Establish how many lines below contain the string "codeExec". Respond with that number alone.

··········

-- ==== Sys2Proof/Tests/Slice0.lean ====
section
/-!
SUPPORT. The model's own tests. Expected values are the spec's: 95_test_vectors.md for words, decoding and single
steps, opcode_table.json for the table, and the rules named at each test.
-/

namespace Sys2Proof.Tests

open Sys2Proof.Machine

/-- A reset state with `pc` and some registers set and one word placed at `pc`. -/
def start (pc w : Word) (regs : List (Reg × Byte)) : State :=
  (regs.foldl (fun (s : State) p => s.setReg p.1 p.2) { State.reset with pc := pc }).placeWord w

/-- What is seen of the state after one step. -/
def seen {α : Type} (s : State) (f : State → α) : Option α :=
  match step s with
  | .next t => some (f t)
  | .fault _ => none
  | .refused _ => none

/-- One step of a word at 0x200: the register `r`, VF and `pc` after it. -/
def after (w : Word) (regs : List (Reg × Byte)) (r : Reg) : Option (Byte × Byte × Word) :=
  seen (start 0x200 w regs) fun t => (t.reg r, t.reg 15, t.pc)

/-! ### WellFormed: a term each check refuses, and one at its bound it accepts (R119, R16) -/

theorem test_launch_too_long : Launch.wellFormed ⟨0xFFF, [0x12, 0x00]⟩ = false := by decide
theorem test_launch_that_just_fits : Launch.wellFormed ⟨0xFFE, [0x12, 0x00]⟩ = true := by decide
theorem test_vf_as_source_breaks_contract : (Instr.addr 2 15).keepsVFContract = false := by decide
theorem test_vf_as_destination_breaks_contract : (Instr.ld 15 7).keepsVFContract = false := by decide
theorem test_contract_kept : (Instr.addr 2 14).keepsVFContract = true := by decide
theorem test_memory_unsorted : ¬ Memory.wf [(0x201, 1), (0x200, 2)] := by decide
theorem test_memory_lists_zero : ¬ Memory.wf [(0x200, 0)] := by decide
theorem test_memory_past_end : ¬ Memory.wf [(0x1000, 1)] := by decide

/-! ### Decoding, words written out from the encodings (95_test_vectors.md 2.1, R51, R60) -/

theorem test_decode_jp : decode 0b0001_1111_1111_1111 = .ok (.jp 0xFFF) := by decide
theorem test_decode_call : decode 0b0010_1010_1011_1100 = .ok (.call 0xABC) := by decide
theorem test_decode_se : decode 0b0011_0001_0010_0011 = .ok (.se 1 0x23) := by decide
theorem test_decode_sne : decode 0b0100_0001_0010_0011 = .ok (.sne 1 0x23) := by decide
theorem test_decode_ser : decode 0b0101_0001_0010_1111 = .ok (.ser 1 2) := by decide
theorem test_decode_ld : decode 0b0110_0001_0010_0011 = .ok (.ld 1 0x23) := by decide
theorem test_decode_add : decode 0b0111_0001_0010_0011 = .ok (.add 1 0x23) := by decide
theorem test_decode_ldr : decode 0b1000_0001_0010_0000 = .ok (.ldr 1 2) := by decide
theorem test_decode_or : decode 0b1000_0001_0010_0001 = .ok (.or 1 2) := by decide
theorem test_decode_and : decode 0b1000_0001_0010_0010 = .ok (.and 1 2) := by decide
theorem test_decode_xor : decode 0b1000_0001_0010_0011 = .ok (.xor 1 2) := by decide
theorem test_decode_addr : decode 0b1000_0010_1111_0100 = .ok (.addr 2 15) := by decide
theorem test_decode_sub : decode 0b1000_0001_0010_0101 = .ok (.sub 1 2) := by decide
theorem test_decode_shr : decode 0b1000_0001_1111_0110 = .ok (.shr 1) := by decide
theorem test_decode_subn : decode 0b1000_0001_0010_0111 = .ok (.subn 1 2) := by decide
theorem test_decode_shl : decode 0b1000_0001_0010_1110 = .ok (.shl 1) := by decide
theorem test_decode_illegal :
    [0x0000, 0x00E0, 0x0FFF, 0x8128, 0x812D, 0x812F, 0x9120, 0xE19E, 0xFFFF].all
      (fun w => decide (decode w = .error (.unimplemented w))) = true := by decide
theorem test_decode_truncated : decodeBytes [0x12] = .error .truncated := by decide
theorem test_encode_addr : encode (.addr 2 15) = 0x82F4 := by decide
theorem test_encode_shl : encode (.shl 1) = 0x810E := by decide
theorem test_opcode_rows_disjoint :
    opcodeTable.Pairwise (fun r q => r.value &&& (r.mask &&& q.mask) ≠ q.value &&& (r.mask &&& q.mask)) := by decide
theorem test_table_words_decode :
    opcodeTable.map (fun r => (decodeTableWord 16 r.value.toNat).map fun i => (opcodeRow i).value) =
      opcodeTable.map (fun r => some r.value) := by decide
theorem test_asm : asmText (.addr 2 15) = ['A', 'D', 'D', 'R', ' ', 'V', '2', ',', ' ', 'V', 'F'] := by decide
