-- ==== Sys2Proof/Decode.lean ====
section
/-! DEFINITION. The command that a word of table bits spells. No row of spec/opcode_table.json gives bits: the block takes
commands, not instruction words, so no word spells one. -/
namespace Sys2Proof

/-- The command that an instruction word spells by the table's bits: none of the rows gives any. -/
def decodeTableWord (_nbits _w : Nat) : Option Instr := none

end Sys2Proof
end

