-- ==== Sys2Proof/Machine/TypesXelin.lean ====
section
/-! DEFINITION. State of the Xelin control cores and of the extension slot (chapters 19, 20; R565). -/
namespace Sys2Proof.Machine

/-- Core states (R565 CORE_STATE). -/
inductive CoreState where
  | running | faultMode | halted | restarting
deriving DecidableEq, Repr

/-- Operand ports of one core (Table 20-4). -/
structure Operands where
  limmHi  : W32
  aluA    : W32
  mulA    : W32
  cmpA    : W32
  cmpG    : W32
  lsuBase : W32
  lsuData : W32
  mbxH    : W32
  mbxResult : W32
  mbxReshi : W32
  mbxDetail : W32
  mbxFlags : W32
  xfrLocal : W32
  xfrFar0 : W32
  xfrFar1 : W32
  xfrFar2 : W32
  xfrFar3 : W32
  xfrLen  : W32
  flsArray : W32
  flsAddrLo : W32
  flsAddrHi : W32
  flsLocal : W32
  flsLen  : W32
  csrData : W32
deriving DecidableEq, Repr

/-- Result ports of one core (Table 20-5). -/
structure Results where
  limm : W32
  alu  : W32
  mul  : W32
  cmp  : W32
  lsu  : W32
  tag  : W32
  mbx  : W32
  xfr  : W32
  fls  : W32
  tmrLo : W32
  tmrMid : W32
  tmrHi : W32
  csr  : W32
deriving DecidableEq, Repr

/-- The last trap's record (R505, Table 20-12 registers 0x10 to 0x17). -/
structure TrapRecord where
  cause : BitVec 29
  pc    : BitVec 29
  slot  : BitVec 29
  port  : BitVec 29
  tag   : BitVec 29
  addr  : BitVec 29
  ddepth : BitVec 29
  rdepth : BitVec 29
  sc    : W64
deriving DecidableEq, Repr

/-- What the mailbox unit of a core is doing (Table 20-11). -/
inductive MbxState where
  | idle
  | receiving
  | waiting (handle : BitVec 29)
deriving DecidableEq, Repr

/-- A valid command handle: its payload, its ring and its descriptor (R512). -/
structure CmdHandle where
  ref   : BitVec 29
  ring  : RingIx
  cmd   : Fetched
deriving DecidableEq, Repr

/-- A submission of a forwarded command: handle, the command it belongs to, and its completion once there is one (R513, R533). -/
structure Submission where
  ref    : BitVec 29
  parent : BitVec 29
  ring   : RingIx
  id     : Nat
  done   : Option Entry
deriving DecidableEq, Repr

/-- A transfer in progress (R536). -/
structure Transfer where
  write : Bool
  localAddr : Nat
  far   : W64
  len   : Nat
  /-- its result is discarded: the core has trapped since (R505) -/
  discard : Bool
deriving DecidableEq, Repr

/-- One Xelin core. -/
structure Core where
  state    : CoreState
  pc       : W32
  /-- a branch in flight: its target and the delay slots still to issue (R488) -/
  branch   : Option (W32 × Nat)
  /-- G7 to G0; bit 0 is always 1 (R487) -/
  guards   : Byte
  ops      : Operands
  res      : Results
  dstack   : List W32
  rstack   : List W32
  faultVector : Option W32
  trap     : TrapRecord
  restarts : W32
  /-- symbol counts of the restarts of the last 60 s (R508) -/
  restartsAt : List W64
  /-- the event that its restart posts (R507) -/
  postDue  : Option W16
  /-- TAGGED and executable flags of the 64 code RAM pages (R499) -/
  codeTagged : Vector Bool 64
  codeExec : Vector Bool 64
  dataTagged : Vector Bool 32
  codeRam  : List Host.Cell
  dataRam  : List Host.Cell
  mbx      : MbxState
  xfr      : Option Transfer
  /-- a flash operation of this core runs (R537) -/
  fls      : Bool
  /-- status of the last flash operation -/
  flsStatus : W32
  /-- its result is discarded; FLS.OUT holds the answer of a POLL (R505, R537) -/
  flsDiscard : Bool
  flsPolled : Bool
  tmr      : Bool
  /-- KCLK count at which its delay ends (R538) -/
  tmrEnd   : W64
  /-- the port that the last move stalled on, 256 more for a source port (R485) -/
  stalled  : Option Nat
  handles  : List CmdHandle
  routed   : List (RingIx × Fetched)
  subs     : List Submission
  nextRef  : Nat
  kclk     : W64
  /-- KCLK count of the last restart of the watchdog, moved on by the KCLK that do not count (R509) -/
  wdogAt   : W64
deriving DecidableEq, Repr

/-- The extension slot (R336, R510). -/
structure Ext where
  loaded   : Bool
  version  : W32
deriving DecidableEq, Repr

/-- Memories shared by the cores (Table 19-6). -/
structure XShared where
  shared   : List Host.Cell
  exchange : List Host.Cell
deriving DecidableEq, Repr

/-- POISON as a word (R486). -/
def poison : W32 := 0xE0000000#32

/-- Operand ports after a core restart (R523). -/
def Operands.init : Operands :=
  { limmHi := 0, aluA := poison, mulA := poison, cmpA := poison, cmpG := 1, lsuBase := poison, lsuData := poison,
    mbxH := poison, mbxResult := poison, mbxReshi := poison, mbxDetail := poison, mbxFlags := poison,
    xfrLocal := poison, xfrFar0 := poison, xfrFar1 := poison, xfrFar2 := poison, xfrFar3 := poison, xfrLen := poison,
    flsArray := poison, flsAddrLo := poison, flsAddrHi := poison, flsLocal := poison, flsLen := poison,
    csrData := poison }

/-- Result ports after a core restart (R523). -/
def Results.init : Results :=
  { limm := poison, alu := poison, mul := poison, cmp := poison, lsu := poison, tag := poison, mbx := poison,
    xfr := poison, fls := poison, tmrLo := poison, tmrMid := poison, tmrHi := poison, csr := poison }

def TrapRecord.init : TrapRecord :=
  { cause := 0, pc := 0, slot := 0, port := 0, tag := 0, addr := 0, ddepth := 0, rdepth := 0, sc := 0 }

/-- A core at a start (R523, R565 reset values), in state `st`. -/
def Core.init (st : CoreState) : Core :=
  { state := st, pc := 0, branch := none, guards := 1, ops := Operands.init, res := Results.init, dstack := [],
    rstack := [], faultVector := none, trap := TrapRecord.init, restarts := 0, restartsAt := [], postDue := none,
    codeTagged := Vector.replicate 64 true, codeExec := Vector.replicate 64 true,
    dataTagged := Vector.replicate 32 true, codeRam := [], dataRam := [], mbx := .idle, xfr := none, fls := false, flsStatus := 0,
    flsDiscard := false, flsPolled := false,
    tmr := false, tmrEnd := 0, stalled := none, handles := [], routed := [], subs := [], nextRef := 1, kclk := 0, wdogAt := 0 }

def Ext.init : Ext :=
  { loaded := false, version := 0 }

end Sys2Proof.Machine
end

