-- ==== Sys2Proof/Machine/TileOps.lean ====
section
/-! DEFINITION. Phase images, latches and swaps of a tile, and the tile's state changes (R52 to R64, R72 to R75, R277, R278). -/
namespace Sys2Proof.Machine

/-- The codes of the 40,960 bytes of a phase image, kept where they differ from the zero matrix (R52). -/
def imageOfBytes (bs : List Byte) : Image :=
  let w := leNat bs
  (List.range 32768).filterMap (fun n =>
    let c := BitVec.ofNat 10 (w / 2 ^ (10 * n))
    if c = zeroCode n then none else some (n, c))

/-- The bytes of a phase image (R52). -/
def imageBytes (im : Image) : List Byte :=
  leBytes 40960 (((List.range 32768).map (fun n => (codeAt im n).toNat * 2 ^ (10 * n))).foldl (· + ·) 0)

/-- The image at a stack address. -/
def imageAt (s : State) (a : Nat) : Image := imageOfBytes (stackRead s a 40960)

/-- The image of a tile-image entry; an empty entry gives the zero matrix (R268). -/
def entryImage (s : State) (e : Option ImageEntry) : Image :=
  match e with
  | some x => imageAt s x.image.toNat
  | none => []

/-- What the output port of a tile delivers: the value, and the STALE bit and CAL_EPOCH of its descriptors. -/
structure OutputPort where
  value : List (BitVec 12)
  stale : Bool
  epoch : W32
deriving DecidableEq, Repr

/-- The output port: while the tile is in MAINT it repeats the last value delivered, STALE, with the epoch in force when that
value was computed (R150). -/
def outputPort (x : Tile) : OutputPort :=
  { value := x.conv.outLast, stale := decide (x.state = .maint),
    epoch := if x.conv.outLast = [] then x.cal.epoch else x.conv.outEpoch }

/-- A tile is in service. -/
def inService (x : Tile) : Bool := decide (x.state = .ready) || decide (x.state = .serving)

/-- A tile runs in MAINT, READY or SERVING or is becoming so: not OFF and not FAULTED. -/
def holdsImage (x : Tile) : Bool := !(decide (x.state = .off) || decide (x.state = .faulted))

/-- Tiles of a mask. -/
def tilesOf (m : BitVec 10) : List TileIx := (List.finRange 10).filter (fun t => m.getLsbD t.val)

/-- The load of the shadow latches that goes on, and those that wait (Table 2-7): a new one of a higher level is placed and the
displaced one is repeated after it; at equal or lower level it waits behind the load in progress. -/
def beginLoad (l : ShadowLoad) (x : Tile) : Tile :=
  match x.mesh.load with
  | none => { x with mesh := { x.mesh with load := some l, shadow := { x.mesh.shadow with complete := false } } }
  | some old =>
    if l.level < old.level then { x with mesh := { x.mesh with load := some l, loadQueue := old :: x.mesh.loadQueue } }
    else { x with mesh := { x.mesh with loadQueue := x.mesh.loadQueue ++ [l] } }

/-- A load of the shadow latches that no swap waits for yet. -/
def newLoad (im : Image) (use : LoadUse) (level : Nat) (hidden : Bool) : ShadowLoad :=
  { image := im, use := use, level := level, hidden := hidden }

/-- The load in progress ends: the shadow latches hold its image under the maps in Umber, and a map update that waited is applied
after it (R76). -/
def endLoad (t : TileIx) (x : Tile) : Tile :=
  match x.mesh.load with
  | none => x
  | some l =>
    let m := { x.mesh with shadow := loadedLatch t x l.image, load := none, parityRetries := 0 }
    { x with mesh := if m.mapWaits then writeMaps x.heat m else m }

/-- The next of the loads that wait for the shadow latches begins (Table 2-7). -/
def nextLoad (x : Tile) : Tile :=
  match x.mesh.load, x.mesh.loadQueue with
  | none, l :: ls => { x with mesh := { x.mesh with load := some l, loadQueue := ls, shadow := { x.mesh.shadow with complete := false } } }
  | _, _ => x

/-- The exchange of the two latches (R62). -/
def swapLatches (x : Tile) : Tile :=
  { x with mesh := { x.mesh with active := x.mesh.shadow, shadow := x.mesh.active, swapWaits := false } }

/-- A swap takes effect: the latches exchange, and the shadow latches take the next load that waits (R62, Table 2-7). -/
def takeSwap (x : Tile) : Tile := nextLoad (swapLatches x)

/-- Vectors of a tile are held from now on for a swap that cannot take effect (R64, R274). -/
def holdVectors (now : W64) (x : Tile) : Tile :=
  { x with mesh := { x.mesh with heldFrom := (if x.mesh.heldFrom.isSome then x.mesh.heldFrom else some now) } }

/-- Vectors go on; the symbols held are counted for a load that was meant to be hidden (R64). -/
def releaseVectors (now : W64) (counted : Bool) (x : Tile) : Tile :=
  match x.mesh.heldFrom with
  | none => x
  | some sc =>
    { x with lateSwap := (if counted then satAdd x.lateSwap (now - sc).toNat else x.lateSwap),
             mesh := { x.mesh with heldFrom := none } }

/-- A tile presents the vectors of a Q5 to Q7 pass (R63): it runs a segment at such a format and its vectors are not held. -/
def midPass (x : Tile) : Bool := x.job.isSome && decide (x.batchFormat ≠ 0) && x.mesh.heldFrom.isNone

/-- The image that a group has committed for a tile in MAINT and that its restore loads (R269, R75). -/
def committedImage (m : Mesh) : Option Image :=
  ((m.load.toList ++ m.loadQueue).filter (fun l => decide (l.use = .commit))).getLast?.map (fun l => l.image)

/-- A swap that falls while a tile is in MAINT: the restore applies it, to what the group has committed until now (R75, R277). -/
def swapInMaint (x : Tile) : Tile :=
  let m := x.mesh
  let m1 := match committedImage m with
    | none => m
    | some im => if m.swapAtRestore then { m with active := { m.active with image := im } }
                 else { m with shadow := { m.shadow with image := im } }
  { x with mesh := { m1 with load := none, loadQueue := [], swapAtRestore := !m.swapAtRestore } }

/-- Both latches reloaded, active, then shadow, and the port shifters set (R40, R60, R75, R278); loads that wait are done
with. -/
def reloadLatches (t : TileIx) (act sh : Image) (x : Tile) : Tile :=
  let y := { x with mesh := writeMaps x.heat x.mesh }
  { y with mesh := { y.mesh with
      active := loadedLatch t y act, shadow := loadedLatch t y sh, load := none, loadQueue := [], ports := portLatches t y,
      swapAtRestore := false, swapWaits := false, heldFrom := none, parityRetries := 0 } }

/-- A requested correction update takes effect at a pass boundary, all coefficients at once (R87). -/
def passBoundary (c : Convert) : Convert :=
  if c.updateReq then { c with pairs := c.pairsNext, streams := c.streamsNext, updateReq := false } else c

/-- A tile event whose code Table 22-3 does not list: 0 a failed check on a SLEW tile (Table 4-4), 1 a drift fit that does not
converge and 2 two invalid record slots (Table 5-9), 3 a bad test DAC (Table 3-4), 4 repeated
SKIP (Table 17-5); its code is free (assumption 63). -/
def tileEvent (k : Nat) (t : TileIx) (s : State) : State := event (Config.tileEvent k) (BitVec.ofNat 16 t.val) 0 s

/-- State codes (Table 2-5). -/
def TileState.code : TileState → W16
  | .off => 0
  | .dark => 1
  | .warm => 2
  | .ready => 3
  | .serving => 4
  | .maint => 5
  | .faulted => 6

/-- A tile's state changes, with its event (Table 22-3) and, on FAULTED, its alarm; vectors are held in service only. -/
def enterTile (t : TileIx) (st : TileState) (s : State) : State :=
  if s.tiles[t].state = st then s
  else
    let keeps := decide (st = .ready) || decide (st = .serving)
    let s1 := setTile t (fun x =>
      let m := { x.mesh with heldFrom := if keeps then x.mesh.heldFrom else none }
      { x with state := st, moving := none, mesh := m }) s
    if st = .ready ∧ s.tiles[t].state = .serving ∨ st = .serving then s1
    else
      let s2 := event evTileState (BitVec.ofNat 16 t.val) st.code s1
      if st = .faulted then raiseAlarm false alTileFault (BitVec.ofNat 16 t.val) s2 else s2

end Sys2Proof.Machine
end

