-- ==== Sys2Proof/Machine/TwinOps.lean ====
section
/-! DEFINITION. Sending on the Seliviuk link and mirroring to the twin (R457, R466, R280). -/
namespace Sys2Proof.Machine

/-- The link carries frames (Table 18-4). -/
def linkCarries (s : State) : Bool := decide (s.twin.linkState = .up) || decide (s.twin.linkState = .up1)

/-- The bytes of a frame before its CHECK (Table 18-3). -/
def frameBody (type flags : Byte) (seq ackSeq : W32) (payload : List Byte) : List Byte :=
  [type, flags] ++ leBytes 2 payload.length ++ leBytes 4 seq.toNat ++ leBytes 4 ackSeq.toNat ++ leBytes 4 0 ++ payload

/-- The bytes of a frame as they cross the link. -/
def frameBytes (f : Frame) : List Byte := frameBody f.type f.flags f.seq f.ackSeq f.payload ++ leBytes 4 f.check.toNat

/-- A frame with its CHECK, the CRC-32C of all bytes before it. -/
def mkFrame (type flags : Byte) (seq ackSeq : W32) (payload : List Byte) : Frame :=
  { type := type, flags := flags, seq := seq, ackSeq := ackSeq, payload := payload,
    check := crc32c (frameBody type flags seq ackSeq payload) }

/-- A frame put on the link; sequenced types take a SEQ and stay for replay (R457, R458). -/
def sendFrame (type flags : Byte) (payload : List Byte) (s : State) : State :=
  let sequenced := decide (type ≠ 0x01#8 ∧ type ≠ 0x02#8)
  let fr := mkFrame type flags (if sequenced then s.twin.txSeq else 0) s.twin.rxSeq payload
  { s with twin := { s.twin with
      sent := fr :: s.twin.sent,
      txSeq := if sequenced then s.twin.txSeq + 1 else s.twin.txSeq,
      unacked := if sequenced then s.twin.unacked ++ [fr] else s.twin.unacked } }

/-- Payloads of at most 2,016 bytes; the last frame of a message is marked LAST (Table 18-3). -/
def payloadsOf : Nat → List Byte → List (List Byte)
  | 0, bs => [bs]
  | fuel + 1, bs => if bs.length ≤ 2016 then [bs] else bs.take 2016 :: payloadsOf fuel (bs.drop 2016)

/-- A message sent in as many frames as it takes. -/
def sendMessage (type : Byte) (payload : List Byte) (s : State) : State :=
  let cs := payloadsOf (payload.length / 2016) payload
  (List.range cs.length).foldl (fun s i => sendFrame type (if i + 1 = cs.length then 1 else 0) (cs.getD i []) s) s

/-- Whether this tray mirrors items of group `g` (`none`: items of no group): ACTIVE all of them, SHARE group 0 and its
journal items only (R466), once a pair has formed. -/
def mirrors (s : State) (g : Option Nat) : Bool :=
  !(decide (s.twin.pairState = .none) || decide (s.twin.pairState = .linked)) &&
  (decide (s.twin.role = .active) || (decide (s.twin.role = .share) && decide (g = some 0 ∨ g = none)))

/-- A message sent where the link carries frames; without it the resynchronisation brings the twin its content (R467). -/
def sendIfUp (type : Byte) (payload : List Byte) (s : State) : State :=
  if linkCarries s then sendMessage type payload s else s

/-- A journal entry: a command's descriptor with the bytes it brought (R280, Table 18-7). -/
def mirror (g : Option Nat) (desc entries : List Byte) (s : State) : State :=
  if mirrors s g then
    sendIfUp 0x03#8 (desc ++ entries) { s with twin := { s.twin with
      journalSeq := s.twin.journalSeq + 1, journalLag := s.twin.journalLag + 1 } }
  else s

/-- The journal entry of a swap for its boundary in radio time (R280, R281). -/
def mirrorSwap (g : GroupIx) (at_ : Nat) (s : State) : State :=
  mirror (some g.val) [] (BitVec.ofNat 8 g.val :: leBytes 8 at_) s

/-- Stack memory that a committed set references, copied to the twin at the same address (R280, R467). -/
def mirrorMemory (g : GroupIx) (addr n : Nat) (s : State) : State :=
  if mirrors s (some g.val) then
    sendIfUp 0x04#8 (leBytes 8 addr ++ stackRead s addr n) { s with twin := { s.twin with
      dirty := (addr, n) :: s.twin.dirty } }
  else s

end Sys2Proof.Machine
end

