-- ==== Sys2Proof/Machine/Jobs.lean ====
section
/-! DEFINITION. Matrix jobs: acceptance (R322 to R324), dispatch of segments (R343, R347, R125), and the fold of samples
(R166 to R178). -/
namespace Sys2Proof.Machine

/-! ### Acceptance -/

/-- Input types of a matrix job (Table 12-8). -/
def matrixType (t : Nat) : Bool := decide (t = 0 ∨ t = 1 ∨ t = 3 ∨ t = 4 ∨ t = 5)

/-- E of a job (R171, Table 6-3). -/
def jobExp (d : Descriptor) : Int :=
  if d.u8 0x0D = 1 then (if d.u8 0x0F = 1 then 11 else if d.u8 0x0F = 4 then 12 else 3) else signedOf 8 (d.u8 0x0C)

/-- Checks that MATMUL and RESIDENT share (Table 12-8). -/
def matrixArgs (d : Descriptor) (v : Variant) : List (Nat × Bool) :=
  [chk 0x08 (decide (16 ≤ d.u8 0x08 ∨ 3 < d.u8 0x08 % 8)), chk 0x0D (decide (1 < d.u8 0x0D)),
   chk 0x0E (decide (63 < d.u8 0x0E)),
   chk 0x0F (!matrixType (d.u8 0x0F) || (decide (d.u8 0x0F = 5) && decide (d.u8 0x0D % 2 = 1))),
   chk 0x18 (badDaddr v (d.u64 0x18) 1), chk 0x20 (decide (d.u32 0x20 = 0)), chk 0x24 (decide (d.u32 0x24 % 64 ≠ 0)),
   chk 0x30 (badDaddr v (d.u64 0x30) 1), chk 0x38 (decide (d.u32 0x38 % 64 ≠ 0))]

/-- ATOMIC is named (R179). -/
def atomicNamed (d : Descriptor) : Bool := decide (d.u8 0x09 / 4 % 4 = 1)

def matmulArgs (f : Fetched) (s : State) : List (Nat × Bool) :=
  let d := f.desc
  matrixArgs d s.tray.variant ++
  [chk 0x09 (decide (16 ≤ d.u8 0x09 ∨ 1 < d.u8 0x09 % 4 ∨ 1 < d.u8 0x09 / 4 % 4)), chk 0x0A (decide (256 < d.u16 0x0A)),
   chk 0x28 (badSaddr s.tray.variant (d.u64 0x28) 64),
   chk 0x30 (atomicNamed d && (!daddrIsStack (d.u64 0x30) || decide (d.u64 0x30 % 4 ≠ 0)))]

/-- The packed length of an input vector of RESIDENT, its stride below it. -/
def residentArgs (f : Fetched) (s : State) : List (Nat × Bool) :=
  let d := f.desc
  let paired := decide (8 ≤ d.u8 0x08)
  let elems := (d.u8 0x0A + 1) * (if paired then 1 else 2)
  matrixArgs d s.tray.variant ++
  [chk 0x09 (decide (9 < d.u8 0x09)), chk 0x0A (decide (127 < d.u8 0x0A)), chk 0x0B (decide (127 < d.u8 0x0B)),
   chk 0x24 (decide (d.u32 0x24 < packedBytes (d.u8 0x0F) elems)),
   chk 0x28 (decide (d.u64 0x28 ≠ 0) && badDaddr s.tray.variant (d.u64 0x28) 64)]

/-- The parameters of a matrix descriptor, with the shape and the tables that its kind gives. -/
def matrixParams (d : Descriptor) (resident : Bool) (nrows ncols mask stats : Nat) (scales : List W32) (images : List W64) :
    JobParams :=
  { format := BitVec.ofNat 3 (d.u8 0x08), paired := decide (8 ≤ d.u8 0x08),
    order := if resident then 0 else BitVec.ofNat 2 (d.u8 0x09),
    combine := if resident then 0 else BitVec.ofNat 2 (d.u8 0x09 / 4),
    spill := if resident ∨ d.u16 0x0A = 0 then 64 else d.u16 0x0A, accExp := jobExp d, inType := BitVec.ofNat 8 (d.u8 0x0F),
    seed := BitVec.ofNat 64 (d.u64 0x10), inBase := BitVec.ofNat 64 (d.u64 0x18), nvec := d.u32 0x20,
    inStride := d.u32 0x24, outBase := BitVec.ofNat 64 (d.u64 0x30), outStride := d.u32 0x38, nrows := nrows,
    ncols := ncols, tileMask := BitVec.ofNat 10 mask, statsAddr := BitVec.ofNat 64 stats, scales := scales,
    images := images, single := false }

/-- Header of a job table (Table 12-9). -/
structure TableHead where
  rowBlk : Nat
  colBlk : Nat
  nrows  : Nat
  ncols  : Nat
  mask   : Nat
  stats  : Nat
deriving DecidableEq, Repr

··········

**Problem solution**.
2